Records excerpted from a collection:
--- --- ---

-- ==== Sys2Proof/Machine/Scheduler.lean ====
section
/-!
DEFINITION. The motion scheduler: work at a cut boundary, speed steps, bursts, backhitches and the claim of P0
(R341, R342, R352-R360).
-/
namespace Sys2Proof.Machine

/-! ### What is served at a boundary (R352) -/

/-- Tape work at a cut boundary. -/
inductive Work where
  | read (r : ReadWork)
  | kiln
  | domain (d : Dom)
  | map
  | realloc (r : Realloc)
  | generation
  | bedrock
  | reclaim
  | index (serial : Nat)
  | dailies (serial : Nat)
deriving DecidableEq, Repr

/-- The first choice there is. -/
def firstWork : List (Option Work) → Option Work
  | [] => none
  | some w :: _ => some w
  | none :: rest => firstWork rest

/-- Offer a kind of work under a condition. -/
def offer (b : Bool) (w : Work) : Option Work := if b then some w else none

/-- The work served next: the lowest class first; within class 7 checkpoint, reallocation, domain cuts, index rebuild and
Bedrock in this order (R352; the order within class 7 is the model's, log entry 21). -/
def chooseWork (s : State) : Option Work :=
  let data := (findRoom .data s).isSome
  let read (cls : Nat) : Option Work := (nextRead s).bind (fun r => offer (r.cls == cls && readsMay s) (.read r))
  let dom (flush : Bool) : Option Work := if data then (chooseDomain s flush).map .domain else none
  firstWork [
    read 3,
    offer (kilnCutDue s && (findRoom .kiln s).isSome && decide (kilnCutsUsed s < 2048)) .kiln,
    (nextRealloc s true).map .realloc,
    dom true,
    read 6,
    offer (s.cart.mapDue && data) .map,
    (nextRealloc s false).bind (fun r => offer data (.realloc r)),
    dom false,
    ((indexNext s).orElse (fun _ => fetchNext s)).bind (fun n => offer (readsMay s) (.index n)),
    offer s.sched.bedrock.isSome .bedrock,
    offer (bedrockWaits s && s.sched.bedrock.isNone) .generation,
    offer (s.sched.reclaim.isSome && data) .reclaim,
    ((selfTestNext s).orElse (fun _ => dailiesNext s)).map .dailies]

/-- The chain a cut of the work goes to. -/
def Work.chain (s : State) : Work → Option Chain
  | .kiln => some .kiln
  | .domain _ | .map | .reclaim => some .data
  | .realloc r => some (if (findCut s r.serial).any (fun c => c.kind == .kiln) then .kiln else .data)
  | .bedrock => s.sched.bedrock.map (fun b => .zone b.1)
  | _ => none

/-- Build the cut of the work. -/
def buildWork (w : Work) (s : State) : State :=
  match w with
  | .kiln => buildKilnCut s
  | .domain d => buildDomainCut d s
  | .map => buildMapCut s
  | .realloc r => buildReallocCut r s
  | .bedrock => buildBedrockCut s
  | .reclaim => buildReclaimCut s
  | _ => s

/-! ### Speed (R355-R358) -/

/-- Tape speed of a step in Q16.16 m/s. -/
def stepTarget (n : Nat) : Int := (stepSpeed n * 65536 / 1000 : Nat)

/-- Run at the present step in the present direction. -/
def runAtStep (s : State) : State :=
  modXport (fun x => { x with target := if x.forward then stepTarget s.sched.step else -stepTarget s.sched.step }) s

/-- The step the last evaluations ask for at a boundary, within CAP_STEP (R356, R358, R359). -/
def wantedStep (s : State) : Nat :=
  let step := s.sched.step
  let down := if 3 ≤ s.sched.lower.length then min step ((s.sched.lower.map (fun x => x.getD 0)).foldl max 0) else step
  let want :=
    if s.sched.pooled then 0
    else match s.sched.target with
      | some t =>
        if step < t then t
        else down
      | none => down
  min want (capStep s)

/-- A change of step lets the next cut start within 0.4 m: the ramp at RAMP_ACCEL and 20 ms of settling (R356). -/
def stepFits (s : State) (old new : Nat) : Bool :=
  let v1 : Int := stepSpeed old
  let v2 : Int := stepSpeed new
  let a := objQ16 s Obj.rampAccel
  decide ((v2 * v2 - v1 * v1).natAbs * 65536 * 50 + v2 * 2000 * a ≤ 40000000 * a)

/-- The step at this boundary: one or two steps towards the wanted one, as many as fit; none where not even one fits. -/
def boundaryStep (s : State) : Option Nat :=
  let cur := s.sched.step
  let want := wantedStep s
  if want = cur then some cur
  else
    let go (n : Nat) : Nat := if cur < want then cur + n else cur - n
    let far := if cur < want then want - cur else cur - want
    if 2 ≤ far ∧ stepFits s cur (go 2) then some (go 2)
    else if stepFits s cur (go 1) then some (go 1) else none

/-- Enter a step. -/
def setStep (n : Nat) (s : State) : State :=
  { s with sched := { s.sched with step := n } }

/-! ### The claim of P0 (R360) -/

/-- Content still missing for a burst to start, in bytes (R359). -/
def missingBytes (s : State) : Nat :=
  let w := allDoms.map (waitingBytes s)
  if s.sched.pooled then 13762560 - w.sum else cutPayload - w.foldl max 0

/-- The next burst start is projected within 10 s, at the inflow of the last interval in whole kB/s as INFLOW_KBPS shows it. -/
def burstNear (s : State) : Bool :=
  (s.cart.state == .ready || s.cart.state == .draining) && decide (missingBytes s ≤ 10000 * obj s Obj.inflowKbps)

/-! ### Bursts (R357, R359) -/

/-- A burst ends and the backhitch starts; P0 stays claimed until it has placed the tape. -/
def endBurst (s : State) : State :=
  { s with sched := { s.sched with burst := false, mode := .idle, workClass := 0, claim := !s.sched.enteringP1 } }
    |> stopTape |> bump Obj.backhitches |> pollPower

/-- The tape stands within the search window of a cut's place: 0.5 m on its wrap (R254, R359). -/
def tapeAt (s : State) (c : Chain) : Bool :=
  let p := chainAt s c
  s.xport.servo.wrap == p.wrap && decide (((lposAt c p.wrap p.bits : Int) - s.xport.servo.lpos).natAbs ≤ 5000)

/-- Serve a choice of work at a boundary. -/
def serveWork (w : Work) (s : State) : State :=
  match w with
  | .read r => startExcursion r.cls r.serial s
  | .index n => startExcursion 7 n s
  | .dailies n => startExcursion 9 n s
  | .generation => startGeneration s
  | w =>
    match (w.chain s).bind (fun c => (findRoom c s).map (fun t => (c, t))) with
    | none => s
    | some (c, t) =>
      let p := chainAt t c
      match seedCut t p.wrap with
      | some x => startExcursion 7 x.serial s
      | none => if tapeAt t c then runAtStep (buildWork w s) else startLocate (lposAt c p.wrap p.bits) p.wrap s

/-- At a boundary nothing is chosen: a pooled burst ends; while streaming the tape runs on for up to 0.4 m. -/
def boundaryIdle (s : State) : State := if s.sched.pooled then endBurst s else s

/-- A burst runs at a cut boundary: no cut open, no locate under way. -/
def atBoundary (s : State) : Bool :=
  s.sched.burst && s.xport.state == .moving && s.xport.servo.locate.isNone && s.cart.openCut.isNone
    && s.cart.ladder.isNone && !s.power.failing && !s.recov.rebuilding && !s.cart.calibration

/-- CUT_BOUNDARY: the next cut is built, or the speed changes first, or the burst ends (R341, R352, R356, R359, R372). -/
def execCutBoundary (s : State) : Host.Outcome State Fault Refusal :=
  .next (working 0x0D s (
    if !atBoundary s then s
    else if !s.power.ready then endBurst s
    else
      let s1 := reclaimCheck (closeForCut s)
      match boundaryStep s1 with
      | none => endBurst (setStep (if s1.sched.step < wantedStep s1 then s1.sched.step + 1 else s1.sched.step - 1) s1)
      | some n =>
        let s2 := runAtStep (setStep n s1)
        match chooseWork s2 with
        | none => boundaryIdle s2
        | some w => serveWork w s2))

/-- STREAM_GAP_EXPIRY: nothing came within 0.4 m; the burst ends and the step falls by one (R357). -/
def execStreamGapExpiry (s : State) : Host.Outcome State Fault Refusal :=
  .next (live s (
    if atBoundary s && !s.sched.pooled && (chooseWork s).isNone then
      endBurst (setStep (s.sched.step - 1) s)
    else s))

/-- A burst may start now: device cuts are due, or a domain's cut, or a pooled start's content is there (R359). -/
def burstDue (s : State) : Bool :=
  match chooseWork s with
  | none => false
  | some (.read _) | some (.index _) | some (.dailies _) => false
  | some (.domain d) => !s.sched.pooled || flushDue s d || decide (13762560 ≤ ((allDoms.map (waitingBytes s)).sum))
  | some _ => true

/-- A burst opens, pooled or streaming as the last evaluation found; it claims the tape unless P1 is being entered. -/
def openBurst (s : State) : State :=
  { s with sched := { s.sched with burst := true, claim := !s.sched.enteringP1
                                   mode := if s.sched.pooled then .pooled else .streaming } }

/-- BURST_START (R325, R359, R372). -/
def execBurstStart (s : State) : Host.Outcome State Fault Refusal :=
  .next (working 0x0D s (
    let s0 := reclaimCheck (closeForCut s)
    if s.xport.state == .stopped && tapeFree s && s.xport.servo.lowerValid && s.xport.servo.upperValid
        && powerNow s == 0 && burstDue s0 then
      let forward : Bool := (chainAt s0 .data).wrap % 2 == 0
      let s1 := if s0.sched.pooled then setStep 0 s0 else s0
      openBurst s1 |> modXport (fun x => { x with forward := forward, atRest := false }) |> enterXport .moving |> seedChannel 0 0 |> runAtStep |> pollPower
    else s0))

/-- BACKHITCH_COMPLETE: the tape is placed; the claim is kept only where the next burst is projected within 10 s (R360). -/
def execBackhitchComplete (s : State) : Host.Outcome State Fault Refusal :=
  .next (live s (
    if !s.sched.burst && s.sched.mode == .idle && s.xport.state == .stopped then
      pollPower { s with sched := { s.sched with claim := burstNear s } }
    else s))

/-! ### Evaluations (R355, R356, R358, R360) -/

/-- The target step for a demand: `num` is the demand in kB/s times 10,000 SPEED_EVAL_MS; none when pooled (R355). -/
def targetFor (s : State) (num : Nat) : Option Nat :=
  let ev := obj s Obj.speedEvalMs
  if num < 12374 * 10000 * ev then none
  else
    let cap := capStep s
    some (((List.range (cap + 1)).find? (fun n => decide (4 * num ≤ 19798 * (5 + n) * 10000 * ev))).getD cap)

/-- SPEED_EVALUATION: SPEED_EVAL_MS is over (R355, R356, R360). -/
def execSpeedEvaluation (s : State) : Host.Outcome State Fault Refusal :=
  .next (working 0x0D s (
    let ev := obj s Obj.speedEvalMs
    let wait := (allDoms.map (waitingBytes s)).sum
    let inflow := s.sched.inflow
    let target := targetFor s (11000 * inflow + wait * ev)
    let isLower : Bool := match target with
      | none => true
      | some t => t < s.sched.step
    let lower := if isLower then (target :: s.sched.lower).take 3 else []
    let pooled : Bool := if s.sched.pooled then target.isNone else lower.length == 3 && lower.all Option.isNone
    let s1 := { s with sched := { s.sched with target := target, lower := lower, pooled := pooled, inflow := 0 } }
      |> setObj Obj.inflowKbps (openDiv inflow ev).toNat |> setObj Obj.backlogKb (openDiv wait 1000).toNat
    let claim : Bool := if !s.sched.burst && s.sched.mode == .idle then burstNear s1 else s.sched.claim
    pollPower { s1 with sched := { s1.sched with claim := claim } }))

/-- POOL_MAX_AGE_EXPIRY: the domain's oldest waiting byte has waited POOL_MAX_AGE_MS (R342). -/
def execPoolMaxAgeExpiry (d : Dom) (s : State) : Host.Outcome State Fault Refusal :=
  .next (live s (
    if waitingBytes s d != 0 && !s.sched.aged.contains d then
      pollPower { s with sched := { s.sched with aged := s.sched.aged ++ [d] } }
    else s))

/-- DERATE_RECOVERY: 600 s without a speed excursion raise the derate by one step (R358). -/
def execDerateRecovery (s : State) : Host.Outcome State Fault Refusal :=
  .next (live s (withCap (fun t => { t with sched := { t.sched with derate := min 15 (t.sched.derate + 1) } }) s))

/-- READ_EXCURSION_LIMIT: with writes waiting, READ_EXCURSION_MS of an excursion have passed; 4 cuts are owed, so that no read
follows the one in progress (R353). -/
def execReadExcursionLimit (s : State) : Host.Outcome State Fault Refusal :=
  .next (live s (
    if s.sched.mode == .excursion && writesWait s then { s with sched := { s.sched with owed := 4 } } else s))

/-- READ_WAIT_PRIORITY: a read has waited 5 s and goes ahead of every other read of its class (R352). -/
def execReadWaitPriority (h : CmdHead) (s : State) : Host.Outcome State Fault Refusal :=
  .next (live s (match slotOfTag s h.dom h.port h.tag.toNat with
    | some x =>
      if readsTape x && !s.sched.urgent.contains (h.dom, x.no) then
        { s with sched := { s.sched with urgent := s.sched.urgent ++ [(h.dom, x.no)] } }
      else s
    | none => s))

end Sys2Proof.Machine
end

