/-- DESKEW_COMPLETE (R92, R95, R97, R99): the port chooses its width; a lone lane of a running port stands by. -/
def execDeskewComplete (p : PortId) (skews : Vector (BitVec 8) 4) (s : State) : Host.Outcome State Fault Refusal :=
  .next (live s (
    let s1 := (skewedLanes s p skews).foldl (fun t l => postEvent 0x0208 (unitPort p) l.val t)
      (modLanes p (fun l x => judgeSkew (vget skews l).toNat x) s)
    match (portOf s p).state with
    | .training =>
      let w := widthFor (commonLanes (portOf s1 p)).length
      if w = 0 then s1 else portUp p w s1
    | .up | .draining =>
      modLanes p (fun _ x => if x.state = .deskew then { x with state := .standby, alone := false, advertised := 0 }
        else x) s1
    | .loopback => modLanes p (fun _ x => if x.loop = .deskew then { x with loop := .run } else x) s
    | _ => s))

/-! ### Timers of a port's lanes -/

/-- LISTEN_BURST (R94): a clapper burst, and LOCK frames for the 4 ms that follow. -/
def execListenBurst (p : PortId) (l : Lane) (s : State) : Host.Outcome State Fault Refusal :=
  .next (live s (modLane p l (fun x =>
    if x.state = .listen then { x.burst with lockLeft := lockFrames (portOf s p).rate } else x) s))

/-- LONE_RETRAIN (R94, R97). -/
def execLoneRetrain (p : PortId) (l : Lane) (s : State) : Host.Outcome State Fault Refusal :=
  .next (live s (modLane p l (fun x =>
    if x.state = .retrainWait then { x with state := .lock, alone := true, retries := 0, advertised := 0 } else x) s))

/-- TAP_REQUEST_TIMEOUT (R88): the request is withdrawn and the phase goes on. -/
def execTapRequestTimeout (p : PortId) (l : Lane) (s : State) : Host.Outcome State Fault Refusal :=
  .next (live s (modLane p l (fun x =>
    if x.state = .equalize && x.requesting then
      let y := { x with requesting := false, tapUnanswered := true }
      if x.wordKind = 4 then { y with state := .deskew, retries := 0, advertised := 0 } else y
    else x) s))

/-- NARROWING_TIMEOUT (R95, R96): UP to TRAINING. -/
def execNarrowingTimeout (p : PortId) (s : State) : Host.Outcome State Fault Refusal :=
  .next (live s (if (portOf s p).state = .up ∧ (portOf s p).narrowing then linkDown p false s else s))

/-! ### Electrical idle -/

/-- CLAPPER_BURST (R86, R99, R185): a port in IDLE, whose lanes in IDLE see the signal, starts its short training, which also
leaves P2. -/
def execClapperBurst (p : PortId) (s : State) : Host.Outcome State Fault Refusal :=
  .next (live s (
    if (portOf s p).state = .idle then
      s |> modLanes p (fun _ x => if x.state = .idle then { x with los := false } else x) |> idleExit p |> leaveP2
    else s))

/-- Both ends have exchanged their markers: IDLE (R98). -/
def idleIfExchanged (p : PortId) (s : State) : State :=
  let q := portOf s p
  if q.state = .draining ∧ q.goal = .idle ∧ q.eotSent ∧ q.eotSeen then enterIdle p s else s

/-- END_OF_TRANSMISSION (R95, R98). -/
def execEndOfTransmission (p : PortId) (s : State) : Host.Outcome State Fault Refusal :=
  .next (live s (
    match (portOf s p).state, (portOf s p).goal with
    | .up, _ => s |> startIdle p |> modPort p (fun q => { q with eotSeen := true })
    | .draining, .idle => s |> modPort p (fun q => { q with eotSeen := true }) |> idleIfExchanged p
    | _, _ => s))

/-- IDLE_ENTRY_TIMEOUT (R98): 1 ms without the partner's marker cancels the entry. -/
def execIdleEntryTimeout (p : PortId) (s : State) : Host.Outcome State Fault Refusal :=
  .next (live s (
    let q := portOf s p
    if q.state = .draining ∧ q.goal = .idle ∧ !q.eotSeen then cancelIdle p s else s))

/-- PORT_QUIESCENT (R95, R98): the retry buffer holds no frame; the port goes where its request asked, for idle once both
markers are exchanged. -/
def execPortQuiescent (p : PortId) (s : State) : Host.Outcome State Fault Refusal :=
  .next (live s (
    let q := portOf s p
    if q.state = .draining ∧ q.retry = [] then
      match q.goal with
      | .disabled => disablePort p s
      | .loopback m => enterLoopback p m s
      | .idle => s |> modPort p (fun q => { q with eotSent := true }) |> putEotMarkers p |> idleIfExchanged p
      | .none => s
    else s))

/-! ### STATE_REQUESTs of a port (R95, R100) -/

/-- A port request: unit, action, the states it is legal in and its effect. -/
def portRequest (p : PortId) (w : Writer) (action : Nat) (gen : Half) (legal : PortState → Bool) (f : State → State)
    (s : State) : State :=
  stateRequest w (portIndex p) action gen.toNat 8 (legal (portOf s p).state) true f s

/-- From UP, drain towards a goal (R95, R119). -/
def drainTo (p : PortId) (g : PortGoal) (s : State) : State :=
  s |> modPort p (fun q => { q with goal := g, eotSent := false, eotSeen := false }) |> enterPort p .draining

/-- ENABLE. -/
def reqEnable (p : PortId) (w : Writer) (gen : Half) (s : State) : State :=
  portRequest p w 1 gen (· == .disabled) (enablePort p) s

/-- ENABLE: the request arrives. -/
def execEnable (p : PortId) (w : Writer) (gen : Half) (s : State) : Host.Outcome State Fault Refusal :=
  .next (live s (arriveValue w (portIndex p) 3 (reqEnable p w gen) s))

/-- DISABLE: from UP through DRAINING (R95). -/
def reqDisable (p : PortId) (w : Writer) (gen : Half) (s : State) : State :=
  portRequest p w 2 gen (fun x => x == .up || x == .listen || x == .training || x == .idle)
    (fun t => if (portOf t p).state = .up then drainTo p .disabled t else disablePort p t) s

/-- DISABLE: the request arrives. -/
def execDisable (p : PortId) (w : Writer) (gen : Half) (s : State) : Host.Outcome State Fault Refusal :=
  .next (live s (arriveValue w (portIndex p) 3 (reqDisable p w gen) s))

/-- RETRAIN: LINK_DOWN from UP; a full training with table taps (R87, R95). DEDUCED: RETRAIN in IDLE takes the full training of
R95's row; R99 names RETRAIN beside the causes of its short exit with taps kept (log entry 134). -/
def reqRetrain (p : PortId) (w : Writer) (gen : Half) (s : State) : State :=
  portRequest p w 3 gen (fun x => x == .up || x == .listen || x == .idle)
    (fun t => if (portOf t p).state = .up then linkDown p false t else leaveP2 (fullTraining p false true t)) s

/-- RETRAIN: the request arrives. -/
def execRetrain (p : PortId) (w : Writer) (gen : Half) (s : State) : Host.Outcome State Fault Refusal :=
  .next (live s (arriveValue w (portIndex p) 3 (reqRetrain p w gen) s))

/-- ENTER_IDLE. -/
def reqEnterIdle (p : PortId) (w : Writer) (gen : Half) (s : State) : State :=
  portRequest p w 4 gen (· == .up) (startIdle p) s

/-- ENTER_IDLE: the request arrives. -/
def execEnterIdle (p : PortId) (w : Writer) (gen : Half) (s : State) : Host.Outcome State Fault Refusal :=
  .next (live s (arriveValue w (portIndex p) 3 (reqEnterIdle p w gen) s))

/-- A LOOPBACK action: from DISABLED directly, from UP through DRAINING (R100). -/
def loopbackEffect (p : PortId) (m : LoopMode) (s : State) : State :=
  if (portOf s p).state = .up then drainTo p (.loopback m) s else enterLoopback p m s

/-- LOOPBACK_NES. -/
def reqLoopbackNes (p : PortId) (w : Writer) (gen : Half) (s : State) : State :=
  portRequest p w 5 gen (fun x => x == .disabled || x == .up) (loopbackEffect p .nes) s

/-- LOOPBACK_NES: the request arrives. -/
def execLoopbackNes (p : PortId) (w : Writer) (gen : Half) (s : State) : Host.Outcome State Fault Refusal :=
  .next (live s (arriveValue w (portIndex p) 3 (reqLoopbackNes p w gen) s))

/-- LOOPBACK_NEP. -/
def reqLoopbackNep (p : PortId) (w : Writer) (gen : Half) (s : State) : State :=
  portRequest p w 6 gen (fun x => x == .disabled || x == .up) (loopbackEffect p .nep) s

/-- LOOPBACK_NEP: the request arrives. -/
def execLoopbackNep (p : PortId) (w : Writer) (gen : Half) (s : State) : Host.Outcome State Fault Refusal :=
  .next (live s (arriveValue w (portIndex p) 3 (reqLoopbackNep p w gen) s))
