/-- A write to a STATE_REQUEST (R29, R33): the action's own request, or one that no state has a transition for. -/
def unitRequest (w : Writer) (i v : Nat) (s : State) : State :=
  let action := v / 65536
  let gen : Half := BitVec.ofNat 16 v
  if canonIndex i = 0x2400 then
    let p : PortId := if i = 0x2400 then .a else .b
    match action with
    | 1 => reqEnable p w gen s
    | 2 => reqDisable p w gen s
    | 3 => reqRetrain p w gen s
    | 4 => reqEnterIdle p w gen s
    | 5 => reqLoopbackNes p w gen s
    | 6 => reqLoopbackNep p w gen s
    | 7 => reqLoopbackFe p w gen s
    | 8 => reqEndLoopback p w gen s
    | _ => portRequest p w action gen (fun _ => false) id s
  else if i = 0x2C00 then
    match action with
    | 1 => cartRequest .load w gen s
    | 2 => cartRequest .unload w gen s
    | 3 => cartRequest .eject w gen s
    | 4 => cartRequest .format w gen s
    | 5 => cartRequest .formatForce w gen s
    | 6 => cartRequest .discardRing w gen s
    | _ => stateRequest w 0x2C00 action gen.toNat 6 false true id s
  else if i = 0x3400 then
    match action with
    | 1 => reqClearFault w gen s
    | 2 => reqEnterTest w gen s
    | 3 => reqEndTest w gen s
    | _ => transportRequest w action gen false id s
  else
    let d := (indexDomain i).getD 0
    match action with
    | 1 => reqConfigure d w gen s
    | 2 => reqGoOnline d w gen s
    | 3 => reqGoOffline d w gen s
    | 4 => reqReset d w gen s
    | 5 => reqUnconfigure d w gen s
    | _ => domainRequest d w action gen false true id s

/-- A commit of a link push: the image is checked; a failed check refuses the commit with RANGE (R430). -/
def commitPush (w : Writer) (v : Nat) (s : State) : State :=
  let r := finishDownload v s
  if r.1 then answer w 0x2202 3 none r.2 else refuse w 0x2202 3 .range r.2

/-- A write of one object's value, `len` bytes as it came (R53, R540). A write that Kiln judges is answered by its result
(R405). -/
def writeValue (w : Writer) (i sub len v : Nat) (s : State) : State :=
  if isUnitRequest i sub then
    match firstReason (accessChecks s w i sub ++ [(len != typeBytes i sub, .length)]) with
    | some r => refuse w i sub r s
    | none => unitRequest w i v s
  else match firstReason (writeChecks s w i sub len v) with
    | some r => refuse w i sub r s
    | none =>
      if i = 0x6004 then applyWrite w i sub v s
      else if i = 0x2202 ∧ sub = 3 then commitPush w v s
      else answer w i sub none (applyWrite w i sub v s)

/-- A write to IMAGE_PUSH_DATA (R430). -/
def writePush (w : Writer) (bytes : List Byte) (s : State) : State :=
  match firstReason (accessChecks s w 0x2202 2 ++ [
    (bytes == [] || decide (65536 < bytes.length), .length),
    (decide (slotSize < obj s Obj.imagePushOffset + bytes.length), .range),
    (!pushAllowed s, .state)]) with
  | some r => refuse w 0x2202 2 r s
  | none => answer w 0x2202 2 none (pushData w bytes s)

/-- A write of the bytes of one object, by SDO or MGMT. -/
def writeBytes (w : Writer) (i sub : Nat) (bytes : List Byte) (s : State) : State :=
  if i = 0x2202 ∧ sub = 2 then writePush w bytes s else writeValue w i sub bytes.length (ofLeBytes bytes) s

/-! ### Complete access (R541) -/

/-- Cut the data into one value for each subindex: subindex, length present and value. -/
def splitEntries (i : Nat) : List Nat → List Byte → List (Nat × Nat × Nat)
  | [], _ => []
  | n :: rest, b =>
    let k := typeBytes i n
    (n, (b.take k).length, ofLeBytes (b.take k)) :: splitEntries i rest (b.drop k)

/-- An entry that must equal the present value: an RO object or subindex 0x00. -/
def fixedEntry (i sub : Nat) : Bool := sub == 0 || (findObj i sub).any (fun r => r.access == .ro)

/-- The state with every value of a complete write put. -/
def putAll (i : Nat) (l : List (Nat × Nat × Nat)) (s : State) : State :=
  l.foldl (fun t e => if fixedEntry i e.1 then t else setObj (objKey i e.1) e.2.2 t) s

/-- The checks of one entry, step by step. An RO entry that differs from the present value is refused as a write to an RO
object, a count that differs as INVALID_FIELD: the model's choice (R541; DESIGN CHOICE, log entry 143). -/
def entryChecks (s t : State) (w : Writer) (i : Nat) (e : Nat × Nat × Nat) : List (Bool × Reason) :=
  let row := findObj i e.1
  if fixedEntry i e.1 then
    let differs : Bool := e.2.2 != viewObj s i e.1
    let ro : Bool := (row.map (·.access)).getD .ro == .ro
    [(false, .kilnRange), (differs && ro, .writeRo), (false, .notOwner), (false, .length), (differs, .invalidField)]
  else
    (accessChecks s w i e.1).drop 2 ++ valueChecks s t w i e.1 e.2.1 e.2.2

--- --- ---

YOUR INSTRUCTIONS - Only the lines from the start of the data to the line holding "def offer (b" are wanted; return them exactly, both ends included.

TASK OUTPUT -
-- ==== Sys2Proof/Machine/Scheduler.lean ====
section
/-!
DEFINITION. The motion scheduler: work at a cut boundary, speed steps, bursts, backhitches and the claim of P0
(R341, R342, R352-R360).
-/
namespace Sys2Proof.Machine

/-! ### What is served at a boundary (R352) -/

/-- Tape work at a cut boundary. -/
inductive Work where
  | read (r : ReadWork)
  | kiln
  | domain (d : Dom)
  | map
  | realloc (r : Realloc)
  | generation
  | bedrock
  | reclaim
  | index (serial : Nat)
  | dailies (serial : Nat)
deriving DecidableEq, Repr

/-- The first choice there is. -/
def firstWork : List (Option Work) → Option Work
  | [] => none
  | some w :: _ => some w
  | none :: rest => firstWork rest

/-- Offer a kind of work under a condition. -/
def offer (b : Bool) (w : Work) : Option Work := if b then some w else none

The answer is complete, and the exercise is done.